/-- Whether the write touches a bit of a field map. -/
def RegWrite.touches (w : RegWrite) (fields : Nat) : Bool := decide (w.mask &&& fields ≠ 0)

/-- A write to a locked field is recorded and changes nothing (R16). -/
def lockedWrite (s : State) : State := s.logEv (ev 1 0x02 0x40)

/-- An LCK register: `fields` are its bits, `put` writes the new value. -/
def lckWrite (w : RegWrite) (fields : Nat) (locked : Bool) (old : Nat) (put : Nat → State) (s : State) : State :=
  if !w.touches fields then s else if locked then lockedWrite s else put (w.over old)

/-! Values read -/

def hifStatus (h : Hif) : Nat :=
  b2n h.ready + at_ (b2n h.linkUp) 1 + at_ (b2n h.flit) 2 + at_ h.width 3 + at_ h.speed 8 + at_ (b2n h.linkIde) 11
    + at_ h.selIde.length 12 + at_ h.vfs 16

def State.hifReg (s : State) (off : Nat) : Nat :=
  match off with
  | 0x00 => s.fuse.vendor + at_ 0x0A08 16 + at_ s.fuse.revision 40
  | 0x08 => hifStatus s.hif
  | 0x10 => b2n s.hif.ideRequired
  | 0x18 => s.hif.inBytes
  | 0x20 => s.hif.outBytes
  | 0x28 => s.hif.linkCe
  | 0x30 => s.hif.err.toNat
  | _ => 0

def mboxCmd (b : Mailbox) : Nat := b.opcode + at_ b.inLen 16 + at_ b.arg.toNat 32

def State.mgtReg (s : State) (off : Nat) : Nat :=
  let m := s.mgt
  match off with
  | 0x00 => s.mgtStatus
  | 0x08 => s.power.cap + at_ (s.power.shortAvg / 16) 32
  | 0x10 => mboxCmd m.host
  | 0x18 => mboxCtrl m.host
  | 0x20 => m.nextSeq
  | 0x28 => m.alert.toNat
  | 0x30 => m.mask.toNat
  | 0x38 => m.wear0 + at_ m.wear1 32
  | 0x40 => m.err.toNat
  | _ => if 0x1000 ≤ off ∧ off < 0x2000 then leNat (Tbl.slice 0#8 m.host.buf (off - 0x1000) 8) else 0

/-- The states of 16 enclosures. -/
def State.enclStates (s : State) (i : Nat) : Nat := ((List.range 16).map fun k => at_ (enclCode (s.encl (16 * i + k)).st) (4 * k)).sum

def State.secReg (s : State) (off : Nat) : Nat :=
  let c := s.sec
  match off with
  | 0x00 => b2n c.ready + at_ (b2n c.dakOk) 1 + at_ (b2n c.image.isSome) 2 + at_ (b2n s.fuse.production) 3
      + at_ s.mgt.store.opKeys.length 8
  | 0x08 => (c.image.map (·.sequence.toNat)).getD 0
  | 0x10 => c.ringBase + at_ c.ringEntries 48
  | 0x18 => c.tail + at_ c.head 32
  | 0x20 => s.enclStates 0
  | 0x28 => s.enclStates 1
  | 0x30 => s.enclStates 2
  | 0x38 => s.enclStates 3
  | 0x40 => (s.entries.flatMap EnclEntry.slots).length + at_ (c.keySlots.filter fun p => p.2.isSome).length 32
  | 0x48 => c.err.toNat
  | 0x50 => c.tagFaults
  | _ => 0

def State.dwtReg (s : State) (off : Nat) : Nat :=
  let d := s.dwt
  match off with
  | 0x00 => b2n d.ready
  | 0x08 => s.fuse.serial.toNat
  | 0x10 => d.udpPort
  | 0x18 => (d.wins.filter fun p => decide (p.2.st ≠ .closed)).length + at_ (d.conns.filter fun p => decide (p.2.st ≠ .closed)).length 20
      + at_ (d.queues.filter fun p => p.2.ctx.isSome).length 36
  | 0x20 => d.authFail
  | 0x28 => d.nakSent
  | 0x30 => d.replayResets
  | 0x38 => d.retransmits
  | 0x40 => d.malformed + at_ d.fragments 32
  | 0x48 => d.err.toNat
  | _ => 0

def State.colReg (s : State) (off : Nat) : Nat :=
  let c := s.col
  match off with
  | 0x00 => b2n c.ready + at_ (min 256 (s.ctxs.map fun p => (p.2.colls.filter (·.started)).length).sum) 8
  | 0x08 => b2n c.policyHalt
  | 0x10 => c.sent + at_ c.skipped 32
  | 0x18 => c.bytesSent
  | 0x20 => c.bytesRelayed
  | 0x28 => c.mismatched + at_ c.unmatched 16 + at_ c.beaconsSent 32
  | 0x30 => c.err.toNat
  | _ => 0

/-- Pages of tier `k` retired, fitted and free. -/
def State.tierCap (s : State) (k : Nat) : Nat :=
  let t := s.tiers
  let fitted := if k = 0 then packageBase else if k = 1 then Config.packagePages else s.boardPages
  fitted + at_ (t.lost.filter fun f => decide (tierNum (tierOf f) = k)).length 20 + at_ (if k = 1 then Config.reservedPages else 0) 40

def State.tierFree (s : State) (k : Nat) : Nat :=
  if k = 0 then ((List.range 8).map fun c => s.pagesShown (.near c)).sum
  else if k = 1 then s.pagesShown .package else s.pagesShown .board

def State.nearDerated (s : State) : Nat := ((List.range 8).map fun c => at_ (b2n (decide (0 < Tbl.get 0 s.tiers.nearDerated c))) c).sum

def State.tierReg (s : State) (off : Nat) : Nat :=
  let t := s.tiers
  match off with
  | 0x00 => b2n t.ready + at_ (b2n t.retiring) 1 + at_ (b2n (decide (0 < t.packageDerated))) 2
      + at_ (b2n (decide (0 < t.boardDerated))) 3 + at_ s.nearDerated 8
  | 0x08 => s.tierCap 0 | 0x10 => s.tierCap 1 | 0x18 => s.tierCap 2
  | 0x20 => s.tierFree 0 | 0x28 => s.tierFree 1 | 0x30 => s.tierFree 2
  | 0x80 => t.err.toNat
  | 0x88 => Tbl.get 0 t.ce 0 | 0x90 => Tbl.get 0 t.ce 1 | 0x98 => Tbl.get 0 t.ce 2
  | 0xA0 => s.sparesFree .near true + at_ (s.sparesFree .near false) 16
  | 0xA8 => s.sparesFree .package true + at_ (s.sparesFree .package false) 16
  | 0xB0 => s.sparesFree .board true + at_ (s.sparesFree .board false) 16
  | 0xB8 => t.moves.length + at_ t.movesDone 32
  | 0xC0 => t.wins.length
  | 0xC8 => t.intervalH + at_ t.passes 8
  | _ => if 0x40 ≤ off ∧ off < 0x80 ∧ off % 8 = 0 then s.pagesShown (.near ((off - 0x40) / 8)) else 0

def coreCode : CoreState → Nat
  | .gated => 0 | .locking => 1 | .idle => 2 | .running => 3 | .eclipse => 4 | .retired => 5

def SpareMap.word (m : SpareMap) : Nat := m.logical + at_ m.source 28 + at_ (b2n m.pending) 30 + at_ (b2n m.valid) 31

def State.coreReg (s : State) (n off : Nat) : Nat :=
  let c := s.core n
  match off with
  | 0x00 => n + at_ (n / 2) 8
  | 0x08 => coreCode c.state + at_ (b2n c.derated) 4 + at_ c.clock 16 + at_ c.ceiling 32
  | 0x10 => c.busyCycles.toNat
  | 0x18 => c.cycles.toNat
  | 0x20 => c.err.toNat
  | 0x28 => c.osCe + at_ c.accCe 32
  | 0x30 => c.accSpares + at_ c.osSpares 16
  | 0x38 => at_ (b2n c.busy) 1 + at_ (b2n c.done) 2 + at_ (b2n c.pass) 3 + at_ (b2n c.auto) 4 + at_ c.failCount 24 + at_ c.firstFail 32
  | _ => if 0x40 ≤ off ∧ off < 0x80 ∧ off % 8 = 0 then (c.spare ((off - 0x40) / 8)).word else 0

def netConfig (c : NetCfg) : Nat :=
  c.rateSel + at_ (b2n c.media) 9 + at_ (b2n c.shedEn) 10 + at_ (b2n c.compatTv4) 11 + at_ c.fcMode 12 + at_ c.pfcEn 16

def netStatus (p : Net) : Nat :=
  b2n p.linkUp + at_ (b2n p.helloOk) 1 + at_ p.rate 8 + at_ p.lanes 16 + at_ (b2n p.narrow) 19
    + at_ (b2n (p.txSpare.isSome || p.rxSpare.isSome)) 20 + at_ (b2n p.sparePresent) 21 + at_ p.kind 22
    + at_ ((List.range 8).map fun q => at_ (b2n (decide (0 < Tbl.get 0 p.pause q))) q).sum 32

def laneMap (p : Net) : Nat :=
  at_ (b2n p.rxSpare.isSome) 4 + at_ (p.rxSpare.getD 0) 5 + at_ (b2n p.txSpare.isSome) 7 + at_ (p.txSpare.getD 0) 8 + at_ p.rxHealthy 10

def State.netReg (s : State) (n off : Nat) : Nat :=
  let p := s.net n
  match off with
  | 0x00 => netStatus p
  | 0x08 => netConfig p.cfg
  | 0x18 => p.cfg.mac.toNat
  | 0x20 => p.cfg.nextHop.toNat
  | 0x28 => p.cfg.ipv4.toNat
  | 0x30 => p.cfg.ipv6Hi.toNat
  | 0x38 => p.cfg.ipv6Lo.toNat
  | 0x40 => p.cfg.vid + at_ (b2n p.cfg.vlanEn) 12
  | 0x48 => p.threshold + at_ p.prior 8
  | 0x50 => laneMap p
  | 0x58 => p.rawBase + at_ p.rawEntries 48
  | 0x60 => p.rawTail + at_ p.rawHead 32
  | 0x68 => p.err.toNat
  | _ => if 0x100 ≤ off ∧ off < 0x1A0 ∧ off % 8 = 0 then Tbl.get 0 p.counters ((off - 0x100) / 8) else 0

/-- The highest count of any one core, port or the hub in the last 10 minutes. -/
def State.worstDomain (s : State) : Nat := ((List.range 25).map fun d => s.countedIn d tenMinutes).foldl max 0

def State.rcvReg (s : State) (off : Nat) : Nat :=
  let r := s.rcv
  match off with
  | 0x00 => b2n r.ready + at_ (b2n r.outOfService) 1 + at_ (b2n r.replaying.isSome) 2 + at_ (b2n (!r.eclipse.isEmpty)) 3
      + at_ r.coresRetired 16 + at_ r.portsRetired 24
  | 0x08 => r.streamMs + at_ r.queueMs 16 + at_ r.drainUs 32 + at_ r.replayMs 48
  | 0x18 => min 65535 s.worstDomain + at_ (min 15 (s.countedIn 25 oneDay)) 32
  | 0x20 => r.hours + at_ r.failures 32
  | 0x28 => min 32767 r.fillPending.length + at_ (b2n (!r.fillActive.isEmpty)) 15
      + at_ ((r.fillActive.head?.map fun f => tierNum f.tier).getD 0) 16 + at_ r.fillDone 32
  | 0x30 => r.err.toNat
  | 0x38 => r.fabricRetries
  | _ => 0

---

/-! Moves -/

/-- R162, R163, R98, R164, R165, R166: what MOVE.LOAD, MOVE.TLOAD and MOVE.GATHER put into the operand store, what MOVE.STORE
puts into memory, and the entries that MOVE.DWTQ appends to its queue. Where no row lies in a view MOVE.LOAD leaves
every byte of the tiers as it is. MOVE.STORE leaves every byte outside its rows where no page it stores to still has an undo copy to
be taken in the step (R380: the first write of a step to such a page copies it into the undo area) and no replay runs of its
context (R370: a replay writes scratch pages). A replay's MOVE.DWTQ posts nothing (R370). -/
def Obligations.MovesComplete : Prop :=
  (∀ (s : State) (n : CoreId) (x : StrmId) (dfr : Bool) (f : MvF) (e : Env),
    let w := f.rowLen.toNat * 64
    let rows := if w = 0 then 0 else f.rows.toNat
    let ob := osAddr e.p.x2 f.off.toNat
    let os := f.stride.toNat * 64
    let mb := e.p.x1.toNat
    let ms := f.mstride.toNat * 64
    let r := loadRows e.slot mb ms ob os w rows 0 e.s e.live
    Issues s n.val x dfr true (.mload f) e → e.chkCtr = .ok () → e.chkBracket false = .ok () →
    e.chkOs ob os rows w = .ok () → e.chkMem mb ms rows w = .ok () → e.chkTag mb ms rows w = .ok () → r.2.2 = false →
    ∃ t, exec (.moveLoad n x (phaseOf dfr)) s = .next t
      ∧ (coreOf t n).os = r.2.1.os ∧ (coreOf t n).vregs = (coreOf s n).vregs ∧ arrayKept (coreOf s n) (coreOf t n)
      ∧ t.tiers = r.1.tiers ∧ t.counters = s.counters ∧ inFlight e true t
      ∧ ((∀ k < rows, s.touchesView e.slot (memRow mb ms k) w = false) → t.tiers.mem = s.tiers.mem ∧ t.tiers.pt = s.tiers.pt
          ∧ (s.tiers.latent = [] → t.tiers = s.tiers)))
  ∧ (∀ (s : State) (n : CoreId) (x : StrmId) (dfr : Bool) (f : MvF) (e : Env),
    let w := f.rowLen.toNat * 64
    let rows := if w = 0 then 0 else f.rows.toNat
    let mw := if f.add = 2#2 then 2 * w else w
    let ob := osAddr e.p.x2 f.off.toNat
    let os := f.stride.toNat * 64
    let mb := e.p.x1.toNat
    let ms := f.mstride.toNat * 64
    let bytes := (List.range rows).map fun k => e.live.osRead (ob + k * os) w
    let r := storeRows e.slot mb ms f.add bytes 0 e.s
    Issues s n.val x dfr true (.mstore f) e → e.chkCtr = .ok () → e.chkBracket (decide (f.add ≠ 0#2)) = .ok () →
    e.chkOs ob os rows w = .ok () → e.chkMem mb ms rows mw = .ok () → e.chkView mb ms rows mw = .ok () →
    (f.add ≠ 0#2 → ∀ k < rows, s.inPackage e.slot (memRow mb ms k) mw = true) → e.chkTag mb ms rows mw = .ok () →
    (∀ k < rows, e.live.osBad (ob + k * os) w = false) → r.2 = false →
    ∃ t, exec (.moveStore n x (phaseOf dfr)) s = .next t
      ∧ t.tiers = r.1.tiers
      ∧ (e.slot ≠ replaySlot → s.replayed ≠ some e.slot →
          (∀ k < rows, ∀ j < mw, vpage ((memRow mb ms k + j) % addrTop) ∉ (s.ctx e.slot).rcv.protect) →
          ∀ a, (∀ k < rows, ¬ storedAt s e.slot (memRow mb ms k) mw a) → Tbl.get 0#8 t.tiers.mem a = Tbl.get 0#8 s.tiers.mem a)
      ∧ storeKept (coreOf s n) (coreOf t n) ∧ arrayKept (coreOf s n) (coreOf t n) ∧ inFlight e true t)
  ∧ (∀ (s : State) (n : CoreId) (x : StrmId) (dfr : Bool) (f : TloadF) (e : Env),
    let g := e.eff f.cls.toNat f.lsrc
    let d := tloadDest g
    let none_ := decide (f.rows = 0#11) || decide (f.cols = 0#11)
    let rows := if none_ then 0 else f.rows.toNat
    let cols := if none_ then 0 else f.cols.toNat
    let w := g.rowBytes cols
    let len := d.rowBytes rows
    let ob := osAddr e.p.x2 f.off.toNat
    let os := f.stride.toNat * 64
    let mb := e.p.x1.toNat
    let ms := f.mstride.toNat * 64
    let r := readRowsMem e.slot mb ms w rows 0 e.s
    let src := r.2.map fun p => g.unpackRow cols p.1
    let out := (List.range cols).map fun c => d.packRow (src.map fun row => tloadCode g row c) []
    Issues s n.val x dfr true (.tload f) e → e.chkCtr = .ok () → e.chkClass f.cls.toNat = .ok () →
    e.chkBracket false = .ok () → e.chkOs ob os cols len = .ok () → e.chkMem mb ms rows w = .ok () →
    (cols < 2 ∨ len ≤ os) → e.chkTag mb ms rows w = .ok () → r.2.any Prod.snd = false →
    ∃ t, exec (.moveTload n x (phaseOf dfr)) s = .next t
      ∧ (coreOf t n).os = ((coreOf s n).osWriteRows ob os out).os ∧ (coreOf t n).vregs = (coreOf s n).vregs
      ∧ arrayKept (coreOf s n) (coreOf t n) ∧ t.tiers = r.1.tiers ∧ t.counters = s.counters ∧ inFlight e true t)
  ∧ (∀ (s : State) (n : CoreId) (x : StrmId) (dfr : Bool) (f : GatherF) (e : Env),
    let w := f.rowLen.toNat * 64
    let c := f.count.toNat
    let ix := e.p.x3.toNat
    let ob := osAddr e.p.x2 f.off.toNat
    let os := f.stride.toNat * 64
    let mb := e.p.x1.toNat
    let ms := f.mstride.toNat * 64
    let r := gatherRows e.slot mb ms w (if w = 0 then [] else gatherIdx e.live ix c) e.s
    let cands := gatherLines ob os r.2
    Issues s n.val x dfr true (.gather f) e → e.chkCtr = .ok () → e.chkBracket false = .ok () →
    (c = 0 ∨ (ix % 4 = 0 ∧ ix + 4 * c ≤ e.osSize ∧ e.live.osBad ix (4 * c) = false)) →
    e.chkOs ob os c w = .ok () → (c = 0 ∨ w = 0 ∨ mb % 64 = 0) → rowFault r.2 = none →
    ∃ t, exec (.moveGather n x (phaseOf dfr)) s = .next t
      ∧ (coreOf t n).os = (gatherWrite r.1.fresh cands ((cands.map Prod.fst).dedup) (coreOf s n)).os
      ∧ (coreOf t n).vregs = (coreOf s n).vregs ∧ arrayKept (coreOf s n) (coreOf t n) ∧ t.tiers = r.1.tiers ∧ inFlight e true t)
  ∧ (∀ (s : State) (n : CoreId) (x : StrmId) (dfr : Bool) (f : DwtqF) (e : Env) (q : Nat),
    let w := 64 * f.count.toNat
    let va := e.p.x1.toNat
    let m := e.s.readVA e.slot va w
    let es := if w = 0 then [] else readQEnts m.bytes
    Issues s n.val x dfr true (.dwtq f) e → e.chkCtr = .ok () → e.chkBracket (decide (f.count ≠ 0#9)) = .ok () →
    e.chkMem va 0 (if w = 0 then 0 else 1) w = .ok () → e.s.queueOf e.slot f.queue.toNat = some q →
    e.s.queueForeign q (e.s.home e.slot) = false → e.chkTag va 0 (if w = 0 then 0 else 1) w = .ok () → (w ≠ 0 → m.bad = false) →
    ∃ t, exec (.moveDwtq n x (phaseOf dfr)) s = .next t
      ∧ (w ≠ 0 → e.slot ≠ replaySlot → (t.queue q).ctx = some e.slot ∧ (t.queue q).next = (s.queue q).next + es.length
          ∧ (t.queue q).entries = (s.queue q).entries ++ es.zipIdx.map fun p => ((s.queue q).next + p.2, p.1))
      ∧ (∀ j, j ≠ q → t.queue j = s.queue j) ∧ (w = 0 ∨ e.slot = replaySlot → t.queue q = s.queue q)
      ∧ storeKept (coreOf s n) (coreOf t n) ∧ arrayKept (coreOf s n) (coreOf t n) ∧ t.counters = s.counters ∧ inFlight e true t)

* * *

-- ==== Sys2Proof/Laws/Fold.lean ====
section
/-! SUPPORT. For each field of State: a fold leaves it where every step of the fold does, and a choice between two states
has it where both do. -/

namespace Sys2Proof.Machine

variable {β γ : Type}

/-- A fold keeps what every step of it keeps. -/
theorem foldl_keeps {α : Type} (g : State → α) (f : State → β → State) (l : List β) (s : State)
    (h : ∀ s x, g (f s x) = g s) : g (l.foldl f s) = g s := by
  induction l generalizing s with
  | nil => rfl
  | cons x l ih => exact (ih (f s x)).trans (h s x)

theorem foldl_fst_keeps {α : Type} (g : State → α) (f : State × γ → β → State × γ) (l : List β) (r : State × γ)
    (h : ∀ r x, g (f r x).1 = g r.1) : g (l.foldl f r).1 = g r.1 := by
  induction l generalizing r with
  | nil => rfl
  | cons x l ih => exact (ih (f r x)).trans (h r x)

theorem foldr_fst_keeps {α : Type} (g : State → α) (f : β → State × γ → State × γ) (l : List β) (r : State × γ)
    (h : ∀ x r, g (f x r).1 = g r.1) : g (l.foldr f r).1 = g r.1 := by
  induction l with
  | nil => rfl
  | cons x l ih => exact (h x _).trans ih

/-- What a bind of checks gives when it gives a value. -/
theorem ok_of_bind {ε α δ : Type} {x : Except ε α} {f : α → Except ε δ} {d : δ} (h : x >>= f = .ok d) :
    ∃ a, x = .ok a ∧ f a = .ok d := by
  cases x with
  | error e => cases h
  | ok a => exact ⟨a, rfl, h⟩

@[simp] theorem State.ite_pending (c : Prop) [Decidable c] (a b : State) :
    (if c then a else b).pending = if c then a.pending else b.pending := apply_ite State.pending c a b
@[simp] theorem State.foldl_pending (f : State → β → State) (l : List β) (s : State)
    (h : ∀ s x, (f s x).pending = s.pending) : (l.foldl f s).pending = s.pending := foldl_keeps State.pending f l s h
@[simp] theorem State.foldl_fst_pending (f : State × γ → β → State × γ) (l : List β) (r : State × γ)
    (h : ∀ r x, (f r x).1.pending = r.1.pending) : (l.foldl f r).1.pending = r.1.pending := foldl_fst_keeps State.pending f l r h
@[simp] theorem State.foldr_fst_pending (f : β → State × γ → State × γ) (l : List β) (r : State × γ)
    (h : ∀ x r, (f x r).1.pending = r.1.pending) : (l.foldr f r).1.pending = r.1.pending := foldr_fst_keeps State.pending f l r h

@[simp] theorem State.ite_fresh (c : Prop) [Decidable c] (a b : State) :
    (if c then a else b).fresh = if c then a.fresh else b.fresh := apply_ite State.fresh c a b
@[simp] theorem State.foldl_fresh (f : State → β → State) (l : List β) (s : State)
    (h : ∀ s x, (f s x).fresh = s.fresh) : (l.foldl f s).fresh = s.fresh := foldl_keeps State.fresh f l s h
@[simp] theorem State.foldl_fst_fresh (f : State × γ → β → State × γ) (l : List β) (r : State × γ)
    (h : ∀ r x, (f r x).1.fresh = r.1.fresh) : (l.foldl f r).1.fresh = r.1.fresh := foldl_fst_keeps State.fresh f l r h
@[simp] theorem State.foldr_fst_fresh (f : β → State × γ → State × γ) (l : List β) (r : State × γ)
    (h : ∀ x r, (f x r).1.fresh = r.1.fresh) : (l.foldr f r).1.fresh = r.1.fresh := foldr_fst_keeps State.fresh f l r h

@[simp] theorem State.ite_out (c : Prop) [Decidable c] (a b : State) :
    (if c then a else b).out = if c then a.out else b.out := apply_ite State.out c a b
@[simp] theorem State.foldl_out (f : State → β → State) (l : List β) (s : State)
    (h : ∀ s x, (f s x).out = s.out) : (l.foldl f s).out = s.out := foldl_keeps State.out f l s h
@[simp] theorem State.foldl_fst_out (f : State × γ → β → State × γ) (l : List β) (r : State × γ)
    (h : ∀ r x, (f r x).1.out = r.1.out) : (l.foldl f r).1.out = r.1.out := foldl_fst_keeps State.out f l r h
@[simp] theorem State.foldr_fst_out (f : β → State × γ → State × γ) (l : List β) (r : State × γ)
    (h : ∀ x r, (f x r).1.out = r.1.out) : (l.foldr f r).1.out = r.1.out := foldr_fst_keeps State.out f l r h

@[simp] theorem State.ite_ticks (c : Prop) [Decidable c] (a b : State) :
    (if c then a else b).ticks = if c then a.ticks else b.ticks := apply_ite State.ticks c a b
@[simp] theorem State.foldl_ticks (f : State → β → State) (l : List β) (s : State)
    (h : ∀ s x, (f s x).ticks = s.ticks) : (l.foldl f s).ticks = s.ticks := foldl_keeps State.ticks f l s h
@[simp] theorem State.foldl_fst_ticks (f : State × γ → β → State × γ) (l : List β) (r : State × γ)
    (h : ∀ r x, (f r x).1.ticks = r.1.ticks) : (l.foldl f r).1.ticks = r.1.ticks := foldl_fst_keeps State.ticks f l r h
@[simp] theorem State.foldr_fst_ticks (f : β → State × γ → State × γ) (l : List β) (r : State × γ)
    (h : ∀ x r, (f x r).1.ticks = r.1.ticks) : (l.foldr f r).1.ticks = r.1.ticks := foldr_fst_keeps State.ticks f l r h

=== TRY IT ===
Everything from the line with "(if c then a else b).pending" through the line with "(h : ∀ r x, (f r x).1.pending" in the listing above must be retyped exactly, with nothing added.

=== ANSWER SECTION ===
    (if c then a else b).pending = if c then a.pending else b.pending := apply_ite State.pending c a b
@[simp] theorem State.foldl_pending (f : State → β → State) (l : List β) (s : State)
    (h : ∀ s x, (f s x).pending = s.pending) : (l.foldl f s).pending = s.pending := foldl_keeps State.pending f l s h
@[simp] theorem State.foldl_fst_pending (f : State × γ → β → State × γ) (l : List β) (r : State × γ)
    (h : ∀ r x, (f r x).1.pending = r.1.pending) : (l.foldl f r).1.pending = r.1.pending := foldl_fst_keeps State.pending f l r h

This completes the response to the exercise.